Eli Lilly just released the results from TRIUMPH-1; the largest and most important Phase 3 trial for retatrutide to date. This is the trial that determines whether retatrutide gets approved or not. And the one that answers the question the entire peptide space has been waiting for, ‘how far can this compound actually go?’

The numbers are unlike anything Phase 3 obesity research has produced before.

Breaking down the data

In TRIUMPH-1, participants on the highest dose of 12mg lost an average of 28.3% of their body weight over 80 weeks. Similarly, nearly half of the participants lost 30% or more of their body weight. That is the level of weight loss that has historically only been achievable through bariatric surgery.

The dose response at 80 weeks:

·      4mg — 19.0% average weight loss. Lower discontinuation rate than placebo.

·      9mg — 26.4% average weight loss

·      12mg — 28.3% average weight loss. 65% of participants achieved a BMI below 30.

Extension data at 104 weeks — participants with a baseline BMI of 35 or above continued losing weight, reaching an average of 30.3% total weight loss.

What nobody is talking about

In the STEP-1 semaglutide trial and the SURMOUNT-1 tirzepatide trial weight loss plateaued well before the end of the study period. The curve flattened. Participants had largely reached their maximum response by weeks 60 to 68.

In TRIUMPH-1, the 12mg group had not plateaued at 80 weeks.

The extension data confirmed that participants were still losing weight at 104 weeks, reaching an average of 30.3% total body weight loss. The response had not peaked by the end of the primary trial, it was still developing. This appears to be driven by the glucagon receptor component, the third pathway that separates retatrutide from tirzepatide, which seems to produce a more sustained and progressive weight loss trajectory than two receptors alone can achieve.

This is not just a more powerful compound. It is one that works on a completely different timeline than anything that came before it.

What this means for cycling and duration

This is where the TRIUMPH-1 data directly challenges some of the assumptions circulating in the community around retatrutide cycling strategy.

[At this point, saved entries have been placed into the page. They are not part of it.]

/-- A limiting interval of `l` ended in a short or a trip (R147). -/
def Blk.stretchNeighbours (b : Blk) (l : Fin 40) : Blk :=
  let x := b.ch l
  if x.prot = .limiting then
    (chansOf (kOf l)).foldl (fun b c =>
      if c = l ∨ b.lead c = l then b else b.modCh c (·.stretchBy x.limStart b.time.dt)) b
  else b

/-! ### Turning on (R135, R139, R153) -/

/-- The output starts: at once, or on the soft-on ramp from 0 (R100). -/
def Channel.startOutput (ch : Channel) : Channel :=
  if ch.applied.softOn = 0 then { ch with effDuty := ch.applied.target, ramping := false }
  else { ch with effDuty := 0, ramping := decide (ch.applied.target ≠ 0) }

/-- A turn-on is deferred by a surge: logged once per channel and surge, the window frozen (R150). -/
def Blk.defer (b : Blk) (l : Fin 40) : Blk :=
  let ch := b.ch l
  let b1 := b.modCh l fun ch =>
    { ch with deferred := true, deferredLogged := true, protSticky := orBits ch.protSticky 0x40,
              winFrozen := if ch.winOpen ∧ ch.winFrozen.isNone then some b.time.dt else ch.winFrozen }
  if ch.deferredLogged then b1 else b1.chev l 0x4B 1 0

/-- The channel conducts again (R135, R139). -/
def Blk.restart (b : Blk) (l : Fin 40) : Blk :=
  b.modCh l fun ch =>
    let win := ch.winForce || ch.winOnRestart
    let c1 := ch.enter (if win then .inrush else .on) b.time.dt
    let c2 := if win then c1.openWindow b.time.dt else c1
    ({ c2 with winForce := false, thermTrip := false, supWait := false, wearWait := false, deferred := false,
               quickOff := false, switches := satInc c2.switches 0xFFFFFFFF,
               carrierStart := b.time.dt }).startOutput

/-- A channel that waits in PAUSE, THERMAL or LATCHED takes the state of R139: it restarts at the first
instant at which every condition holds. -/
def Blk.settle (b : Blk) (l : Fin 40) : Blk :=
  let ch := b.ch l
  let kn := b.kn (kOf l)
  if ¬ (ch.prot = .pause ∨ ch.prot = .thermal ∨ ch.prot = .latched) then b
  else if ch.anyLatch then b.enter l .latched
  else if kn.overtemp ∧ (ch.supWait ∨ ch.wantsOn) then
    (b.enter l .thermal).modCh l fun ch => { ch with supWait := true, winForce := true }
  else if ch.thermTrip ∧ (ch.tjBlock ∨ ch.wireBlock) then b.enter l .thermal
  else if ch.pauseRun ∨ ch.tjBlock ∨ ch.wireBlock ∨ kn.ground ∨ kn.under then
    (b.enter l .pause).modCh l fun ch =>
      let w := ch.supWait || (ch.wantsOn && (kn.ground || kn.under))
      { ch with supWait := w, winForce := ch.winForce || w }
  else if ch.wantsOn = false then
    (b.enter l .off).modCh l fun ch =>
      { ch with cause := .none, thermTrip := false, winForce := false, wearWait := false, supWait := false,
                deferred := false }
  else if b.rcc.mode = .sleep then b.enter l .pause
  else if kn.surge then (b.enter l .pause).defer l
  else if ch.unstored then
    if kn.allowance = 0 then
      let b1 := (b.enter l .pause).modCh l fun ch => { ch with wearWait := true }
      if ch.wearWait then b1 else b1.chev l 0x4D 2 0
    else b.enter l .pause
  else b.restart l

/-- The rows of R153 from OFF for an on or PWM command. -/
def Blk.turnOn (b : Blk) (l : Fin 40) : Blk :=
  let ch := b.ch l
  let kn := b.kn (kOf l)
  if ch.anyLatch then b.enter l .latched
  else if ch.pauseRun ∨ ch.tjBlock ∨ ch.wireBlock ∨ ch.unstored ∨ kn.ground ∨ kn.under ∨ kn.overtemp then
    ((b.enter l .pause).modCh l fun ch => { ch with winForce := true }).settle l
  else if kn.surge then b.defer l
  else (b.modCh l fun ch => { ch with winForce := true }).restart l

/-! ### Faults, pauses and latches (R137, R138) -/

/-- The channel is latched: LATCH_SET, and CHANNEL_LATCHED to those it concerns (R138, R240). -/
def Blk.latch (b : Blk) (l : Fin 40) (retry therm arc : Bool) : Blk :=
  let ch := b.ch l
  let b1 := b.modCh l fun ch =>
    { ch.enter .latched b.time.dt with
      retryLatch := ch.retryLatch || retry, thermLatch := ch.thermLatch || therm, arcLatch := ch.arcLatch || arc,
      cause := if arc then .arc else .none, pauseRun := false, protSticky := orBits ch.protSticky 8 }
  let set := b2n retry + 2 * b2n therm + 4 * b2n arc
  let b2 := (b1.protDirty l).chev l 0x47 3 (arg32 set) (pin := true)
  b2.notify 0x0480 [BitVec.ofNat 8 l.val, BitVec.ofNat 8 set, 0, 0]
    (fun i => i = ch.owner || (i.id < 8 && ch.roGrant.toNat.testBit i.id)
      || (i = .safety && ch.roGrant.toNat.testBit 8))

/-- What follows a counted fault (R138): latches, or the pause p(c) timed from now. -/
def Blk.decideFault (b : Blk) (l : Fin 40) (thermal : Bool) : Blk :=
  let ch := b.ch l
  let r := decide (ch.faultCount ≥ ch.latchAfter)
  let t := thermal && decide (ch.thermCount ≥ ch.thermAfter)
  if r ∨ t then b.latch l r t false
  else
    let p := ch.pauseMs ch.faultCount
    let b1 := b.modCh l fun ch =>
      { ch.enter (if thermal then .thermal else .pause) b.time.dt with
        pauseRun := true, pauseStart := b.time.dt, pauseLen := p }
    (b1.protDirty l).chev l 0x42 1 (arg32 p)

/-- One fault of the channel: counters, the fast turn-off, its record, the decision. `rec` makes the record
from the channel with its counters raised. -/
def Blk.fault (b : Blk) (l : Fin 40) (cause : Cause) (thermal : Bool) (seen : Nat)
    (record : Blk → Channel → Blk) : Blk :=
  let exhausted := (b.ch l).winOpen && (cause = .shortA || cause = .shortB)
  let b1 := b.stretchNeighbours l
  let b2 := b1.modCh l fun ch =>
    { ch.outputOff with
      faultCount := satInc ch.faultCount 31, thermCount := if thermal then satInc ch.thermCount 15 else ch.thermCount,
      cause := cause, thermTrip := ch.thermTrip || thermal, unstored := true, cleanFrom := none, cleanAcc := 0,
      protSticky := orBits ch.protSticky seen }
  let b3 := record b2 (b2.ch l)
  (b3.closeWindow l exhausted).decideFault l thermal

The standard GLP-1 cycling framework; shorter cycles, defined endpoints, planned transitions was built around compounds whose response plateaued by weeks 60 to 68. That framework made sense for semaglutide and tirzepatide. Retatrutide operates on a different timeline.

The TRIUMPH-1 extension data suggests that 80 weeks of continued treatment was not unnecessarily long. It was a biologically justified duration during which the response was still actively developing.

But before moving on, something needs to be said, because what happens inside a controlled clinical trial and what happens in the real world are two very different things.

In a controlled trial, participants are monitored continuously. Cardiovascular markers, metabolic labs, adverse event tracking, all of it managed with clinical oversight across the full duration. In real-world use, that level of monitoring doesn’t exist.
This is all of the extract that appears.